Problem> In the listing below, find each line that holds "State" and list it.

Start of Information shown

-- ==== Sys2Proof/Machine/Operands.lean ====
section
/-! DEFINITION. The operands of vector and tile instructions: elements and masks (R119, R120), the environment of a
rounding (R77, R124), flags and FPX over elements (R73, R74, R125), and elements in memory at view 0 and through a
view (R82, R151, R152, R157). -/

namespace Sys2Proof.Machine

/-! ## Elements and masks -/

/-- W of Table 5.1. -/
def elemW : VTy → Nat
  | .f32 | .i32 | .n32 => 32
  | .bf16 | .f16 | .i16 => 16
  | .i8 | .n8 => 8

/-- N of Table 5.1. -/
def elemN (t : VTy) : Nat := 512 / elemW t

/-- Is the type an i type? -/
def elemSigned : VTy → Bool
  | .i32 | .i16 | .i8 => true
  | _ => false

/-- The standard format of an F type. -/
def stdOf : VTy → Std
  | .bf16 => bf16
  | .f16 => f16
  | _ => f32

/-- The first `n` elements of `w` bits of a register (R16, R119, R138). -/
def lanes (w n : Nat) (v : V512) : List Nat := (upto 0 n).map fun i => v.toNat >>> (w * i) % 2 ^ w

/-- Elements packed from bit 0 up. -/
def packed (w : Nat) : List Nat → Nat
  | [] => 0
  | x :: t => x % 2 ^ w + 2 ^ w * packed w t

/-- A register made of elements, zero above them. -/
def ofLanes (w : Nat) (l : List Nat) : V512 := BitVec.ofNat 512 (packed w l)

/-- An element as a signed or unsigned integer. -/
def elemInt (w : Nat) (signed : Bool) (x : Nat) : Int := if signed then (BitVec.ofNat w x).toInt else (x % 2 ^ w : Nat)

/-- An integer wrapped to `w` bits. -/
def wrapTo (w : Nat) (x : Int) : Nat := (x % (2 ^ w : Nat)).toNat

/-- An integer result: wrapped, or clamped to the type's range under sat with SF (R65). -/
def intResult (sat : Bool) (w : Nat) (signed : Bool) (x : Int) : Nat × Flagged :=
  if sat then
    let y := if signed then clampI w x else clampU w x
    (wrapTo w y, { noFlags with sf := y != x })
  else (wrapTo w x, noFlags)

/-- active(i) for a mask register field (R120). -/
def activity (s : State) (vm : BitVec 3) : Ex (Nat → Bool) :=
  if vm = 0 then .ok fun _ => true
  else do
    let v ← rv s (vm.zeroExtend 5)
    .ok fun i => v.toNat.testBit i

/-- `put` over all elements: the new value, zero in zero mode, or the old value (R120). -/
def merge (zero : Bool) (old : List Nat) (new : List (Option Nat)) : List Nat :=
  List.zipWith (fun o x => x.getD (if zero then 0 else o)) old new

/-- The old content of a destination: a source where unwritten elements keep it. -/
def oldOf (s : State) (m : Mask) (d : Reg) : Ex V512 := if m.reg != 0 && !m.zero then rv s d else .ok (s.arch.rv d)

/-! ## The environment of a rounding (R77, R87, R124) -/

/-- Mode, flushing, sat, trap enables, the view of the prefix's fmt, SEED before the instruction. -/
structure VEnv where
  mode : Nat
  ftz : Bool
  sat : Bool
  te : BitVec 4
  view : Option View
  seed : W32
deriving DecidableEq, Repr

/-- The environment in force; a fmt that names an invalid view raises ADDR (R81, R124). -/
def venv (s : State) : Ex VEnv :=
  let p := pfxOf s
  let v := viewOf s.arch p.fmt.toNat
  if p.fmt ≠ 0 ∧ !v.valid then raise 5 0 (BitVec.ofNat 64 (p.fmt.toNat * 2 ^ 60))
  else .ok { mode := modeOf s, ftz := flushOf s, sat := p.sat, te := trapEnables s,
             view := if p.fmt = 0 then none else some v, seed := s.arch.seed }

/-- The rounding of element `i`. -/
def VEnv.rnd (e : VEnv) (i : Nat) : Rnd :=
  { mode := e.mode, r16 := if e.mode = 6 then vectorRandom e.seed i else 0, ftz := e.ftz, sat := e.sat }

/-- A floating-point result of element `i` written in type `f`. -/
def VEnv.result (e : VEnv) (f : Std) (i : Nat) (x : XV × Flagged) : Nat × Flagged := finish f (e.rnd i) e.view x.1 x.2

/-- The lowest element that traps, with its SUB (R74). -/
def firstTrap (te : BitVec 4) : List (Option (Nat × Flagged)) → Nat → Option (Nat × Nat)
  | [], _ => none
  | none :: t, i => firstTrap te t (i + 1)
  | some x :: t, i =>
    match enabledTrap te x.2 with
    | some sub => some (sub, i)
    | none => firstTrap te t (i + 1)

/-- The OR of the flags of the active elements (R73). -/
def allFlags (l : List (Option (Nat × Flagged))) : Flagged :=
  l.foldl (fun f x => match x with | some y => f.or y.2 | none => f) noFlags

/-- SEED after the instruction, if it rounds under RS (R77). -/
def advanceSeed (s : State) (rs : Bool) : State :=
  if rs then s.setArch (s.arch.wcr 0x011 ((seedNext s.arch.seed).zeroExtend 64)) else s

End of Information shown

Exercise answer>
def activity (s : State) (vm : BitVec 3) : Ex (Nat → Bool) :=
def oldOf (s : State) (m : Mask) (d : Reg) : Ex V512 := if m.reg != 0 && !m.zero then rv s d else .ok (s.arch.rv d)
def venv (s : State) : Ex VEnv :=
def advanceSeed (s : State) (rs : Bool) : State :=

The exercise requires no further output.